The following article was written by PETA guest writer Carissa Leventis-Cox.
With my family, it seemed like our highly raw vegan diet was second nature to all of us. Then, out of nowhere, or so it seemed to me, my dear son and hubby decided on “no more nuts.” This was followed by “no more raw smoothies.” Then, “no more raw salads.” In other words, no more raw anything. Yikes! Had I pushed them too far?
So, I started killing the vegetables. I cooked more and more veggies in soups, with dressing, steamed, boiled, baked, etc. And I discovered that my family actually has increased their intake of veggies this way. Dead broccoli is the new fave around here, in addition to mushroom miso soup. Surprise, surprise—I even lost a few pounds without all the added fat from nuts.
I began to wonder how raw families do it. How do they function in society? How do they enjoy being with family and friends who don’t eat the way that they do? How do their kids relate to other kids in the community? My first guess is that they just do so in a different capacity. My second guess is that husband and wife have to agree on diet and nutrition principles to make it work for the family. My third guess is that the parents have to impose and work hard to ingrain these beliefs at home (unless the children have allergies and sickness that inhibit their diets). I cannot imagine regular kids not wanting what other mainstream kids can have—unless they don’t have much of a relationship with other kids and therefore have no knowledge base of what goes on “on the other side.”

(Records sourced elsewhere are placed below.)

-- ==== Sys2Proof/Machine/Work.lean ====
section
/-! DEFINITION. What the units of a core do in one lc: the steps whose lc it is, in ascending UNIT (R99, R203), the writes of earlier steps
that fall in it (R172), the wait of a thread for its bank (R204) and the halt of a stream (R254). -/
namespace Sys2Proof.Machine

/-- Lc in which an instruction does something: its steps; two for a step of a wide `MXRUN` (R151), and one more than the steps where the
block is read beside them (R164). -/
def visits (i : Ins) : Nat :=
  match iUnit i, iOp i with
  | 2, 0x02 => if isWide i then 2 * iSteps i else iSteps i
  | 3, 0x02 => iSteps i + 1
  | 3, 0x05 => iSteps i + 1
  | _, _ => iSteps i

/-- Nothing is left to do. -/
def Work.ended (w : Work) : Bool := decide (visits w.ins ≤ w.k) || decide (w.stop = some w.k)

/-- The instruction after one of its lc: planned steps follow their beats, others come t lc apart (R99). -/
def Work.after (w : Work) (g : Gath) : Work :=
  { w with k := w.k + 1, acc := g, beats := w.beats.tail
           due := match w.beats.tail with | b :: _ => b.1 | [] => w.due + w.t }

/-- Order of an instruction's basin accesses in an lc: UNIT, and the store path of the vector engine after its load path (R203). -/
def Work.rank (w : Work) : Nat := if iUnit w.ins = 4 ∧ iOp w.ins = 0x02 then 9 else 2 * iUnit w.ins

/-- A step in its lc, and what the instruction keeps for the next one. -/
def unitStep (p : Nat) (w : Work) (s : State) : Gath × State :=
  match iUnit w.ins with
  | 1 => (w.acc, feStep p w s)
  | 2 => mxStep p w s
  | 3 => puStep p w s
  | 4 => vxStep p w s
  | _ => (w.acc, chStep p w s)

/-- Replaces the j-th instruction at work. -/
def setWork (p j : Nat) (w : Work) (s : State) : State :=
  updCore p (fun c => { c with job := { c.job with work := modAt j (fun _ => w) c.job.work } }) s

/-- No step at hand waits or halts. -/
def clearMarks (p : Nat) (s : State) : State := updCore p (fun c => { c with job := { c.job with wait := false, halt := none } }) s

/-- Lc until which the thread of a halted stream waits: none that comes (R254). -/
def haltLc : Nat := 2 ^ 64

/-- Thread t of core p stops being ready until its stream goes on (R254). -/
def stallThread (p t : Nat) (s : State) : State :=
  updCore p (fun c => { c with th := { c.th with thr := modAt t (fun t => { t with stall := some haltLc }) c.th.thr } }) s

/-- Context n halts: its instructions make no step until it runs again (R254). -/
def haltCtx (p n code : Nat) (addr : W64) (s : State) : State :=
  updCtx p n (fun x => if x.state = 3 then x else { x with state := 3, prev := x.state, fault := code, faddr := addr }) s

/-- The instruction is the fetch engine's, and its context has halted (R254). -/
def ctxHalted (c : Core) (w : Work) : Bool := decide (iUnit w.ins = 1) && decide ((ctxAt c (iUmod w.ins % 16)).state = 3)

/-- The j-th instruction at work makes its step of this lc; a thread's step that finds its bank taken is made again in the next lc (R204),
and one that meets a fault when its stream runs again (R254). -/
def workStep (p j : Nat) (w : Work) (s : State) : State :=
  let s0 := clearMarks p s
  let r := unitStep p w s0
  let b := (coreAt r.2 p).job
  if b.wait then setWork p j { w with due := s.clk.now + 1 } s0
  else match b.halt with
    | some h => stallThread p w.thr (haltCtx p (iUmod w.ins % 16) h.1 h.2 (setWork p j { w with ev := [] } (clearMarks p r.2)))
    | none => setWork p j (w.after r.1) r.2

/-- A write into the basin in its lc, by an execute-side path; a thread's that finds its bank taken comes again in the next lc (R203,
R204). -/
def lateBasin (p : Nat) (s : State) (x : LateWr) : State :=
  match x.w with
  | .basin _ h off b =>
    let s0 := clearMarks p s
    let s1 := exWrite x.ev p h off b s0
    if (coreAt s1 p).job.wait then addLate p (s.clk.now + 1) x.ev x.w s0 else s1
  | _ => s

/-- A scheduled deposit in its slot, which takes the bank's access (R199, R202). -/
def lateDep (p : Nat) (s : State) (x : LateWr) : State :=
  match x.w with
  | .dep h off b =>
    let e := hndAt (coreAt s p) h
    let banks := (rowParts off.toNat b.length).map fun x => e.bank x.1
    depAt x.ev p h off b (updCore p (fun c => { c with bsn := { c.bsn with blog := c.bsn.blog ++ banks } }) s)
  | _ => s

/-- The write's rank among the execute-side accesses; none for another write. -/
def VWr.rank : VWr → Option Nat
  | .basin r _ _ _ => some r
  | _ => none

/-- Writes of core p that fall in this lc. -/
def lateNow (s : State) (p : Nat) : List LateWr := (coreAt s p).job.late.filter fun x => decide (x.lc ≤ s.clk.now)

/-- The steps and the basin writes of one rank in this lc, the steps in order of their starts. -/
def rankLc (p : Nat) (s : State) (r : Nat) : State :=
  let s1 := foldN (coreAt s p).job.work.length (fun s j =>
    match (coreAt s p).job.work[j]? with
    | some w => if w.rank = r ∧ ¬ w.ended ∧ ¬ ctxHalted (coreAt s p) w ∧ w.due ≤ s.clk.now then workStep p j w s else s
    | none => s) s
  ((lateNow s1 p).filter fun x => decide (x.w.rank = some r)).foldl (lateBasin p) s1

/-- The writes of this lc into tiles, masks and port queues: every read of the lc has been made before them (R172). -/
def lateTiles (p : Nat) (s : State) : State :=
  let ws := (lateNow s p).map (·.w)
  let tw := ws.filter fun w => w.tilePort.isSome
  ws.foldl (sideWrite p) (if tw.isEmpty then s else tileWrites p tw s)

/-- What the units of core p do in this lc: scheduled deposits, steps, writes. -/
def coreWork (p : Nat) (s : State) : State :=
  let s1 := (lateNow s p).foldl (lateDep p) s
  let s2 := lateTiles p ([2, 4, 6, 8, 9, 10].foldl (rankLc p) s1)
  updCore p (fun c => { c with job := { c.job with
    work := c.job.work.filter fun w => !w.ended, late := c.job.late.filter fun x => decide (s.clk.now < x.lc) } }) s2

end Sys2Proof.Machine
end

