-- ==== Sys2Proof/Machine/Link.lean ====
section
/-! DEFINITION. Fabric ports: training and versions (R281 to R285), link-level retry (R286 to R288); router stops: paths, arbitration,
replication and fences (R298 to R307); EXTERN transfers (R309), SERVICE cells (R402) and saddle lanes (R450). -/
namespace Sys2Proof.Machine

/-! ### Link cells -/

/-- Index of a virtual channel half (notes/assumptions/24.md). -/
def halfIdx (vc : Nat) (hi : Bool) : Nat := 2 * vc + b2n hi
/-- Cells that an input port buffers per half (R302). -/
def halfCells : List Nat := [1024, 1024, 1024, 1024, 1920, 1920, 128, 128]

/-- A cell with link sequence, ACKNAK and LCRC (R286, R292). -/
def linkTrailer (seq ack : Nat) (c : FCell) : FCell :=
  let t := cEcrc c * 2 ^ 32 + seq % 8192 * 2 ^ 19 + ack * 2 ^ 16
  let c1 : FCell := { c with trl := BitVec.ofNat 64 t }
  { c1 with trl := BitVec.ofNat 64 (t + lcrcOf c1) }

/-- A LINKCTL cell leaves on a port (R284, R286). -/
def emitCtl (n seq ack pay : Nat) (s : State) : State :=
  emit (.cell n (linkTrailer seq ack ⟨mkHdr 0 0 0 13 3 0 48 0, BitVec.ofNat 384 pay, 0⟩)) s

/-- Credits returned, as running totals in bytes 0 to 15 (R286). -/
def creditPay (l : List Nat) : Nat := leNat (l.flatMap fun x => leBytes 2 (x % 65536))

/-- An interrupt bit and a saturating count of a link page. -/
def lnkIrq (n bit : Nat) (s : State) : State := note (.set (lnkPage n + 0x10) (1 <<< bit)) s
def lnkCount (n off lo w k : Nat) (s : State) : State := if k = 0 then s else note (.add (lnkPage n + off) lo w k) s
/-- A cell discarded at a port (R288, R290, R291). -/
def lnkDisc (n : Nat) (s : State) : State := lnkCount n 0x30 24 8 1 s
/-- LNK_CTL.ENABLE. -/
def lnkEnabled (s : State) (n : Nat) : Bool := decide (fieldAt s (lnkPage n + 0x20) 0 1 = 1)

/-! ### Training -/

/-- This module's capability cell payload (R284): majors 2 and 3 at minor 0 (notes/assumptions/24.md). -/
def ownCap (s : State) (n : Nat) : Nat :=
  leNat ([0xFF, 0xFF, 0, 0, 0xFF, 0xFF, 0xFF, 0xFF] ++ leBytes 2 s.sec.modid ++ leBytes 1 n ++ leBytes 1 4 ++ leBytes 4 7
    ++ List.replicate 31 0 ++ leBytes 1 1)

/-- Training starts at step 1 (R283). -/
def startTraining (n : Nat) (s : State) : State :=
  updLp n (fun l => { l with st := 1, trained := false, major := 0, minor := 0, leaving := false, retrainAfter := false, replay := [] }) s

/-- A port goes UP: sequences start afresh and each end grants the credits of R302 (R283). -/
def goUp (n : Nat) (s : State) : State :=
  lnkIrq n 1 (updLp n (fun l => { l with
    st := 2, replay := [], tx := 0, rx := 0, nak := false, owed := 0, tries := 0, trySeq := 0, lostUp := false, fails := []
    cred := halfCells, gotTot := List.replicate 8 0, gave := List.replicate 8 0 }) s)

Now, as a raw vegan, I slave away in the kitchen to prepare and cook most of our meals from scratch. Truth be told, my heart sank when my husband recently bought some soda, a package of cereal with high-fructose corn syrup, and a carton of soy milk. My son has begun hoarding some vegan candy canes and has a new obsession with gum.
As a mama, it is hard to let go of control—especially in the kitchen. But this year, I found more peace andhappiness at the dining table by relinquishing more control over my family’s diet. I still buy the groceries and prepare and cook our food. I still educate my family on food matters. But at the end of the day, I let go and allow them the freedom to choose what they want to eat.
A little discouraged one day, I asked my husband and son separately if they wanted to branch out from our vegan diet. They both said “No!” Are you sure? “Yes!” Phew! At least we agree on veganism.
I offer my family healthy food, I empower them with current food knowledge, and I model good eating habits. Then, I let go in peace.